When backup_label is present the value of backupLabelRequired does not matter so it just follows the prior logic.

Finally, here is a general opinion.  I like this patch, and it is
basically risk-free for base backups taken with the replication
protocol as we update the control file with the new flag set
on-the-fly.

Glad to hear it!

Now, I am worried about backups that use pg_stop_backup().  Changing
backup APIs has always been a very sensitive area, and this is going
to require operators to update backup tools so as the control file
received as a result of pg_stop_backup() is copied, at the cost of
getting a failure if they don't do so.

Using the pg_control copy from pg_backup_stop() is entirely optional and nothing is broken if vendors decide not to use it. This can be demonstrated by applying the 01 patch without 02. In that case the tests in 042_low_level_backup continue to run. You can also apply 01 and 02 and revert the test changes in 042_low_level_backup and that works, too.

Vendors can use the new feature if they want the protection of backupLabelRequired and a guaranteed non-torn copy of pg_control but if they do nothing then nothing breaks.

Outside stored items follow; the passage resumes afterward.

/-- A greater strength exceeds every threshold a lesser one exceeds. -/
theorem select_code_mono {v w : Nat} (h : v ≤ w) : (select v).code ≤ (select w).code := by
  rw [BitVec.le_def, select_code_eq_countP, select_code_eq_countP]
  refine Nat.add_le_add_left (List.countP_mono_left fun t _ ht => ?_) 1
  simp only [decide_eq_true_eq] at ht ⊢
  omega

/-! ### Saturation (R74, R82) -/

/-- A saturated strength is the nearest number of the field's range. -/
theorem saturateWidth_toNat (bw : Int) : (saturateWidth bw).toNat = min bw.toNat 65535 := by
  unfold saturateWidth
  split
  next hneg => simp [Int.toNat_of_nonpos hneg.le]
  next =>
    split
    next =>
      simp
      omega
    next =>
      simp
      omega

/-- Settles O13: the four cases, the code as a count of thresholds, and the two ends of the saturated range. -/
theorem strengthSelectorThresholds : Obligations.StrengthSelectorThresholds := by
  refine ⟨fun bw => ⟨select_of_gt_384, fun h => select_of_gt_256_of_le_384 h.1 h.2,
    fun h => select_of_gt_224_of_le_256 h.1 h.2, select_of_le_224⟩, select_ne_sha1, fun _ _ => select_code_mono,
    fun bw => ⟨fun h => ⟨select_of_gt_384 ?_, rfl⟩, fun h => ⟨select_of_le_224 ?_, rfl⟩⟩⟩
  · rw [saturateWidth_toNat]
    omega
  · rw [saturateWidth_toNat]
    omega

end Sys2Proof.Machine
end

section
/-! SUPPORT. The proofs of the family 41_streaming: `Absorb` as a fold over the blocks of the pending bytes and the input
(spec R121, R122), the padding and the extraction (R124, R125), and what a run of UPDATEs and a DIGEST leave (R129, R130,
R133, R134). -/

namespace Sys2Proof.Machine

/-! ### Blocks of a message (R122) -/

/-- The bytes after the last complete block: those that stay pending (R122). -/
def leftover (blockLen : Nat) (bytes : List Byte) : List Byte := bytes.drop (bytes.length / blockLen * blockLen)

theorem blocks_of_length_lt {n : Nat} {m : List Byte} (h : m.length < n) : blocks n m = [] := by
  simp [blocks, Nat.div_eq_of_lt h]

theorem leftover_of_length_lt {n : Nat} {m : List Byte} (h : m.length < n) : leftover n m = m := by
  simp [leftover, Nat.div_eq_of_lt h]

theorem length_leftover (n : Nat) (m : List Byte) : (leftover n m).length = m.length % n := by
  rw [leftover, List.length_drop, Nat.mod_eq_sub_div_mul]

theorem length_append_block_div {n : Nat} (hn : 0 < n) {blk : List Byte} (hb : blk.length = n) (m : List Byte) :
    (blk ++ m).length / n = m.length / n + 1 := by
  rw [List.length_append, hb, Nat.add_div_left _ hn]

/-- A block in front of a message is its first block. -/
theorem blocks_append_block {n : Nat} (hn : 0 < n) {blk : List Byte} (hb : blk.length = n) (m : List Byte) :
    blocks n (blk ++ m) = blk :: blocks n m := by
  have hdrop (k : Nat) : (blk ++ m).drop ((k + 1) * n) = m.drop (k * n) := by
    rw [Nat.succ_mul, Nat.add_comm, ← List.drop_drop, ← hb, List.drop_left]
  have hhead : ((blk ++ m).drop (0 * n)).take n = blk := by rw [Nat.zero_mul, List.drop_zero, ← hb, List.take_left]
  rw [blocks, length_append_block_div hn hb, List.range_succ_eq_map, List.map_cons, hhead, List.map_map]
  simp only [Function.comp_def, Nat.succ_eq_add_one, hdrop, blocks]

theorem leftover_append_block {n : Nat} (hn : 0 < n) {blk : List Byte} (hb : blk.length = n) (m : List Byte) :
    leftover n (blk ++ m) = leftover n m := by
  rw [leftover, length_append_block_div hn hb, Nat.succ_mul, Nat.add_comm, ← List.drop_drop, ← hb, List.drop_left,
    leftover]

@[simp] theorem blocks_length (n : Nat) (m : List Byte) : (blocks n m).length = m.length / n := by simp [blocks]

theorem length_of_mem_blocks {n : Nat} {m blk : List Byte} (h : blk ∈ blocks n m) : blk.length = n := by
  simp only [blocks, List.mem_map, List.mem_range] at h
  obtain ⟨k, hk, rfl⟩ := h
  have hend : (k + 1) * n ≤ m.length := (Nat.mul_le_mul_right n hk).trans (Nat.div_mul_le_self _ _)
  rw [List.length_take, List.length_drop]
  rw [Nat.succ_mul] at hend
  omega

/-! ### `Absorb` as a fold (R121, R122) -/

/-- The `Compress` calls made on blocks one after another, each from the state the one before returned (R162). -/
def compressCalls (cap : Capability) (f : Family) : f.Chain → List (List Byte) → List CapCall
  | _, [] => []
  | h, blk :: blks => .compress f h blk (cap.compress f h blk) :: compressCalls cap f (cap.compress f h blk) blks

theorem map_blockOf_compressCalls (cap : Capability) (f : Family) (blks : List (List Byte)) :
    ∀ h, (compressCalls cap f h blks).map blockOf = blks.map some := by
  induction blks with
  | nil => exact fun _ => rfl
  | cons blk blks ih => exact fun h => by simp [compressCalls, blockOf, ih]

@[simp] theorem compressCalls_length (cap : Capability) (f : Family) (h : f.Chain) (blks : List (List Byte)) :
    (compressCalls cap f h blks).length = blks.length := by
  simpa using congrArg List.length (map_blockOf_compressCalls cap f blks h)

/-- Every call on the blocks of a message is a `Compress` of a full block. -/
theorem blockOf_of_mem_compressCalls {cap : Capability} {f : Family} {h : f.Chain} {n : Nat} {m : List Byte} {c : CapCall}
    (hc : c ∈ compressCalls cap f h (blocks n m)) : ∃ block, blockOf c = some block ∧ block.length = n := by
  have hmem : blockOf c ∈ (compressCalls cap f h (blocks n m)).map blockOf := List.mem_map_of_mem hc
  rw [map_blockOf_compressCalls, List.mem_map] at hmem
  obtain ⟨blk, hblk, hc⟩ := hmem
  exact ⟨blk, hc.symm, length_of_mem_blocks hblk⟩

variable {f : Family}

/-- The pending bytes `buf[0..BP)` (R25, R26). -/
def pending (w : Work f) : List Byte := memRead w.buf 0 w.bp

@[simp] theorem pending_length (w : Work f) : (pending w).length = w.bp := memRead_length _ _ _

theorem pending_of_bp_eq_zero {w : Work f} (h : w.bp = 0) : pending w = [] :=
  List.length_eq_zero_iff.1 ((pending_length w).trans h)

theorem getElem?_pending (w : Work f) {o : Nat} (ho : o < w.bp) : (pending w)[o]? = some (w.buf.byteAt o) := by
  simp [pending, memRead, ho]

/-- A byte written at offset `BP` is pending after those that were. -/
theorem memRead_writeRun_one (w : Work f) (b : Byte) :
    memRead (writeRun w [b]).buf 0 (w.bp + 1) = pending w ++ [b] := by
  have hkeep : ∀ o ∈ List.range' 0 w.bp, (writeRun w [b]).buf.byteAt o = w.buf.byteAt o := fun o ho => by
    rw [List.mem_range'_1] at ho
    exact byteAt_of_get? (by rw [writeRun_one_get?, if_neg (by omega)])
  have hlast : (writeRun w [b]).buf.byteAt w.bp = b := byteAt_eq (by rw [writeRun_one_get?, if_pos rfl])
  rw [memRead, List.range'_1_concat, List.map_append, List.map_congr_left hkeep, Nat.zero_add, List.map_singleton, hlast,
    pending, memRead]

/-- R121: `Absorb` of a concatenation is one `Absorb` after the other. -/
theorem absorb_append (cap : Capability) {w : Work f} (hw : w.bp < f.blockBytes) (x y : List Byte) :
    absorb cap w (x ++ y) = absorb cap (absorb cap w x) y := by
  rw [absorb_eq_foldl cap w _ hw, List.foldl_append, ← absorb_eq_foldl cap w x hw,
    absorb_eq_foldl cap _ y (absorb_bp_lt cap w x hw)]

/-- R122, from any `BP`: with `m` the pending bytes and then the input, `Absorb` folds `Compress` over the blocks of `m`,
leaves the bytes after them pending, and records exactly the calls of this fold. -/
theorem absorb_closedForm (cap : Capability) (s : List Byte) : ∀ (w : Work f), w.bp < f.blockBytes →
    (absorb cap w s).h = compressAll cap f w.h (blocks f.blockBytes (pending w ++ s)) ∧
    pending (absorb cap w s) = leftover f.blockBytes (pending w ++ s) ∧
    (absorb cap w s).trace = w.trace ++ compressCalls cap f w.h (blocks f.blockBytes (pending w ++ s)) := by
  induction s with
  | nil =>
    intro w hw
    have hlt : (pending w ++ []).length < f.blockBytes := by simpa using hw
    rw [blocks_of_length_lt hlt, leftover_of_length_lt hlt]
    simp [compressAll, compressCalls]
  | cons b s ih =>
    intro w hw
    have hnext := absorbByte_bp_lt cap w b hw
    rw [← List.singleton_append, absorb_append cap hw, ← List.append_assoc, ← memRead_writeRun_one w b,
      absorb_eq_foldl cap w [b] hw, List.foldl_cons, List.foldl_nil]
    obtain ⟨hh, hp, ht⟩ := ih _ hnext
    rw [hh, hp, ht]
    obtain ⟨-, hbyte⟩ | ⟨hfull, hbyte⟩ := absorbByte_cases cap w b hw
    · rw [hbyte]
      exact ⟨rfl, rfl, rfl⟩
    · rw [hbyte, pending_of_bp_eq_zero (compressFull_bp cap _), List.nil_append, hfull]
      have hlen : (memRead (writeRun w [b]).buf 0 f.blockBytes).length = f.blockBytes := memRead_length _ _ _
      rw [blocks_append_block (Family.blockBytes_pos f) hlen, leftover_append_block (Family.blockBytes_pos f) hlen]
      exact ⟨rfl, rfl, List.append_assoc _ _ _⟩

/-- `BP` counts the absorbed bytes modulo `B` (R120). -/
theorem absorb_bp_eq_mod (cap : Capability) {w : Work f} (hw : w.bp < f.blockBytes) (s : List Byte) :
    (absorb cap w s).bp = (w.bp + s.length) % f.blockBytes := by
  obtain ⟨-, hp, -⟩ := absorb_closedForm cap s w hw
  rw [← pending_length, hp, length_leftover, List.length_append, pending_length]

/-- Settles O18: the loop absorbs byte by byte, so where the input is cut does not matter. -/
theorem absorbChunkingIsInvisible : Obligations.AbsorbChunkingIsInvisible :=
  fun cap _ _ x y hw => (absorb_append cap hw x y).symm

/-! ### The padding (R123, R124) -/

@[simp] theorem pad_length (messageLen blockLen : Nat) :
    (pad messageLen blockLen).length = 1 + padZeros messageLen blockLen + blockLen / 8 := by
  simp only [pad, List.length_cons, List.length_append, List.length_replicate, beBytes_length]
  omega

theorem padZeros_lt (messageLen : Nat) {blockLen : Nat} (h : 0 < blockLen) : padZeros messageLen blockLen < blockLen :=
  Nat.mod_lt _ h

/-- The padding aligns the message to the block (R124). -/
theorem add_pad_length_mod (messageLen : Nat) {blockLen : Nat} (h : blockLen = 64 ∨ blockLen = 128) :
    (messageLen + (pad messageLen blockLen).length) % blockLen = 0 := by
  rw [pad_length, padZeros]
  obtain rfl | rfl := h <;> omega

/-- No smaller count of zero bytes aligns (R124). -/
theorem padZeros_le_of_aligned {messageLen blockLen k : Nat} (h : blockLen = 64 ∨ blockLen = 128)
    (hk : (messageLen + (1 + k + blockLen / 8)) % blockLen = 0) : padZeros messageLen blockLen ≤ k := by
  rw [padZeros]
  obtain rfl | rfl := h <;> omega

theorem padZeros_mod (messageLen blockLen : Nat) :
    padZeros messageLen blockLen = padZeros (messageLen % blockLen) blockLen := by
  simp [padZeros, Nat.add_assoc]

theorem bitLength_of_fits {messageLen fieldLen : Nat} (h : 8 * messageLen < 2 ^ (8 * fieldLen)) :
    bitLength messageLen fieldLen = 8 * messageLen := if_pos h

/-- Settles O23: each clause is arithmetic on `padZeros`, the remainder that aligns. -/
theorem paddingProperties : Obligations.PaddingProperties := by
  intro messageLen blockLen h
  have hk : padZeros messageLen blockLen < blockLen := padZeros_lt messageLen (by omega)
  refine ⟨pad_length _ _, ?_, ?_, add_pad_length_mod messageLen h, fun k => padZeros_le_of_aligned h,
    padZeros_mod messageLen blockLen, fun hfit => ?_⟩
  · rw [pad_length]
    omega
  · rw [pad_length]
    omega
  · rw [pad, bitLength_of_fits hfit, ← padZeros_mod]

/-! ### The extraction (R125) -/

theorem beBytes_getElem? {n i : Nat} (v : Nat) (hi : i < n) :
    (beBytes n v)[i]? = some (BitVec.ofNat 8 (v >>> (8 * (n - 1 - i)))) := by
  simp [beBytes, hi]

/-- Item `i` of equally long pieces put together is item `i % k` of piece `i / k`. -/
theorem getElem?_flatMap_of_length_eq {α β : Type} {g : α → List β} {k : Nat} (hk : 0 < k)
    (hg : ∀ x, (g x).length = k) (l : List α) :
    ∀ i, (l.flatMap g)[i]? = l[i / k]?.bind fun x => (g x)[i % k]? := by
  induction l with
  | nil => simp
  | cons x l ih =>
    intro i
    rw [List.flatMap_cons]
    by_cases hi : i < k
    · rw [List.getElem?_append_left (by rwa [hg]), Nat.div_eq_of_lt hi, Nat.mod_eq_of_lt hi]
      rfl
    · rw [List.getElem?_append_right (by rw [hg]; omega), hg, ih, Nat.div_eq_sub_div hk (not_lt.1 hi),
        List.getElem?_cons_succ, ← Nat.mod_eq_sub_mod (not_lt.1 hi)]

theorem Family.wordBytes_pos (f : Family) : 0 < f.wordBits / 8 := by cases f <;> decide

I will *not* proceed with this
change without a clear approval from some more committers or senior
hackers that they like this change (approach previously suggested by
Andres, actually, for what I can see).

You are correct and this was an omission on my part. If this gets to commit we'll definitely want to mention that this flag was Andres' suggestion.

I am adding in CC a few
committers who have commented on this set of proposals and who have
touched the recovery code in the last few years, for awareness.
The timing is what it is, and we are at the end of a release cycle.
Let's see if we can reach a consensus of some kind.

Perfect. I'm looking forward to their input.

I'll hold off on a new patch version until we get some feedback since I don't think any of the requested changes are critical to the functionality.